EXERCISE:
Below are the records; restate word for word the lines from the first through the one containing "let ready (x", and only those.

Stored data entries:
-- ==== Sys2Proof/Laws/State.lean ====
section
/-! SUPPORT. One lemma per field of the part and per changer: what it sets, and that every other field stands. -/

namespace Sys2Proof.Machine
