/-- Each code of R155 that a descriptor can get, in the table's order (0x05 cannot come behind 0x02 and 0x03). -/
theorem test_wit_DescriptorIssue_codes :
    codeAt streamy 12 = 1 ∧ codeAt streamy (desc [(31, 5)]) = 2 ∧ codeAt streamy (desc [(1, 28)]) = 3 ∧ codeAt streamy (desc [(6, 0), (8, 5)]) = 4
      ∧ codeAt streamy (desc [(5, 0), (8, 5), (1, 12), (1, 65), (1, 66), (1, 67)]) = 6 ∧ codeAt streamy (desc [(1, 37)]) = 7
      ∧ codeAt streamy (desc [(4, 0), (8, 5), (2, 12)]) = 8 ∧ codeAt streamy (desc [(4, 0), (8, 5), (5, 12)]) = 9 ∧ codeAt streamy (desc [(4, 0), (8, 5), (3, 12)]) = 10
      ∧ codeAt streamy (desc [(4, 0), (8, 5), (4, 12)]) = 11 ∧ codeAt streamy (desc [(1, 0), (2, 5), (1, 28)]) = 12 ∧ codeAt streamy (desc [(1, 0), (2, 5)]) = 0 := by
  and_intros <;> decide

/-- A port with a free place, without one, fenced; a descriptor that passes, one that is rejected, one of a reserved chain, one with its event enabled. -/
theorem test_wit_DescriptorIssue :
    let ready (x : Part) : Prop := (x.dp 17).fenced = true ∨ (x.dp 17).exec = none ∨ ((x.dp 17).pend = none ∧ quadOf 17 ∈ x.pwr.awake)
    let code := codeAt
    let evented := desc [(12, 0), (1, 116)]
    let fenced := p0.onDp 17 fun d => { d with fenced := true }
    let full := p0.onDp 17 fun d => { d with exec := some jb, pend := some jb }
    p0.Calm ∧ p0.glob.fencedSelf = false ∧ ready p0 ∧ ready (withJob jb) ∧ full.Calm ∧ ¬ ready full ∧ fenced.Calm ∧ (fenced.dp 17).fenced = true ∧ Desc.evtEn dOk = false
      ∧ 12 ≤ Desc.chain 12 ∧ Desc.chain 11 < 12 ∧ (p0.dp 17).fenced = false ∧ code p0 12 ≠ 0 ∧ Desc.evtEn 12 = false ∧ ¬ p0.LodgeOver (Desc.lodge 12)
      ∧ code p0 dOk = 0 ∧ Desc.chain dOk = 0 ∧ Desc.pair dOk = false ∧ code (withJob jb) dOk = 0
      ∧ Desc.evtEn evented = true ∧ code p0 evented ≠ 0 ∧ (p0.seq (17 / 8)).wait = .none ∧ (p0.seq (17 / 8)).event (Desc.event evented) = (0, 0) := by
  try dsimp only
  and_intros <;> decide

/-- Streams of each mode: live (10), an empty and a filled Envelope (11, 12), a calibration entry that fails and one that serves (13, 14), a lodge
that fits (15), ones that do not, by LODGE_FB (16 to 18), a latched WIDE (19). -/
def modal : Part :=
  let e := StreamEntry.reset
  { p0 with ssu := { p0.ssu with
      streams := [(10, { e with mode := 0 }), (11, e), (12, e), (13, { e with mode := 3 }), (14, { e with mode := 3, calBase := 1 }), (15, { e with mode := 1, rowT := 1 }),
        (16, { e with mode := 1, rowT := 65, lodgeFb := 0 }), (17, { e with mode := 1, rowT := 65 }), (18, { e with mode := 1, rowT := 65, lodgeFb := 3 })]
      envs := [(12, { Env.reset with ring := [(0x3F80, 0)], eHi := 0x3F80, eLo := 0 }), (19, { Env.reset with wide := true })]
      cal := [(1, 0x88003F80#64)] } }
/-- Chain 4 to INT8 in stream `n`, 128 rows for the lodges that do not fit. -/
def dMode (n : Nat) : BitVec 128 := desc [(4, 0), (8, 5), (n, 12), (if 16 ≤ n ∧ n ≤ 18 then 127 else 3, 30)]

theorem test_wit_DescriptorIssue_modes :
    let v (n : Nat) := modal.env (Desc.stream (dMode n))
    let e (n : Nat) := modal.stream (Desc.stream (dMode n))
    let cal (n : Nat) := tabGet modal.ssu.cal (((e n).calBase.toNat + Desc.calidx (dMode n)) % 65536) 0
    let need (n : Nat) := Desc.rows (dMode n) * (((e n).tiles + 1) / 2)
    modal.Calm ∧ modal.glob.fencedSelf = false ∧ (modal.dp 17).exec = none ∧ (∀ n, n < 10 → codeAt modal (dMode (10 + n)) = 0)
      ∧ Fmt.ofCode (Desc.tfmt (dMode 10)) = some .int8 ∧ Fmt.int8.isLedger = true ∧ Desc.pair (dMode 10) = false ∧ ¬ modal.LodgeOver (Desc.lodge (dMode 15))
      ∧ modal.lodgePhase (Desc.lodge (dMode 15)) ≠ .opened ∧ modal.lodgePhase (Desc.lodge (dMode 15)) ≠ .opening ∧ modal.lodgePhase (Desc.lodge (dMode 15)) ≠ .lateWindow
      ∧ (v 19).wide = true ∧ (e 10).mode.toNat = 0 ∧ (v 10).wide = false
      ∧ (e 11).mode.toNat = 2 ∧ (v 11).ring = [] ∧ (e 12).mode.toNat = 2 ∧ (v 12).ring ≠ []
      ∧ (e 13).mode.toNat = 3 ∧ Cal.usable (cal 13) (e 13) = false ∧ (e 14).mode.toNat = 3 ∧ Cal.usable (cal 14) (e 14) = true ∧ Cal.fmt (cal 14) = Desc.tfmt (dMode 14)
      ∧ (e 15).mode.toNat = 1 ∧ 1 < (e 15).tiles ∧ need 15 ≤ 4096 ∧ Desc.dest (dMode 15) ≤ 1 ∧ (∀ n, n < 3 → 4096 < need (16 + n))
      ∧ (e 17).lodgeFb = 2 ∧ (e 18).lodgeFb = 3 ∧ (e 16).lodgeFb ≠ 2 ∧ (e 16).lodgeFb ≠ 3
      ∧ (let y := modal.onLodge 0 fun l => { l with phase := .opened, owner := 20, stream := 15, tiles := 2, rows := 4 }
         y.Calm ∧ y.lodgePhase (Desc.lodge (dMode 15)) = .opened ∧ Desc.asksLodge (dMode 15) (e 15) = true ∧ ¬ y.LodgeOver (Desc.lodge (dMode 15)) ∧ codeAt y (dMode 15) = 0) := by
  try dsimp only
  and_intros <;> decide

ANSWER SECTION:
-- ==== Sys2Proof/Laws/State.lean ====
section
/-! SUPPORT. One lemma per field of the part and per changer: what it sets, and that every other field stands. -/

namespace Sys2Proof.Machine
/-- Each code of R155 that a descriptor can get, in the table's order (0x05 cannot come behind 0x02 and 0x03). -/
theorem test_wit_DescriptorIssue_codes :
    codeAt streamy 12 = 1 ∧ codeAt streamy (desc [(31, 5)]) = 2 ∧ codeAt streamy (desc [(1, 28)]) = 3 ∧ codeAt streamy (desc [(6, 0), (8, 5)]) = 4
      ∧ codeAt streamy (desc [(5, 0), (8, 5), (1, 12), (1, 65), (1, 66), (1, 67)]) = 6 ∧ codeAt streamy (desc [(1, 37)]) = 7
      ∧ codeAt streamy (desc [(4, 0), (8, 5), (2, 12)]) = 8 ∧ codeAt streamy (desc [(4, 0), (8, 5), (5, 12)]) = 9 ∧ codeAt streamy (desc [(4, 0), (8, 5), (3, 12)]) = 10
      ∧ codeAt streamy (desc [(4, 0), (8, 5), (4, 12)]) = 11 ∧ codeAt streamy (desc [(1, 0), (2, 5), (1, 28)]) = 12 ∧ codeAt streamy (desc [(1, 0), (2, 5)]) = 0 := by
  and_intros <;> decide

/-- A port with a free place, without one, fenced; a descriptor that passes, one that is rejected, one of a reserved chain, one with its event enabled. -/
theorem test_wit_DescriptorIssue :
    let ready (x : Part) : Prop := (x.dp 17).fenced = true ∨ (x.dp 17).exec = none ∨ ((x.dp 17).pend = none ∧ quadOf 17 ∈ x.pwr.awake)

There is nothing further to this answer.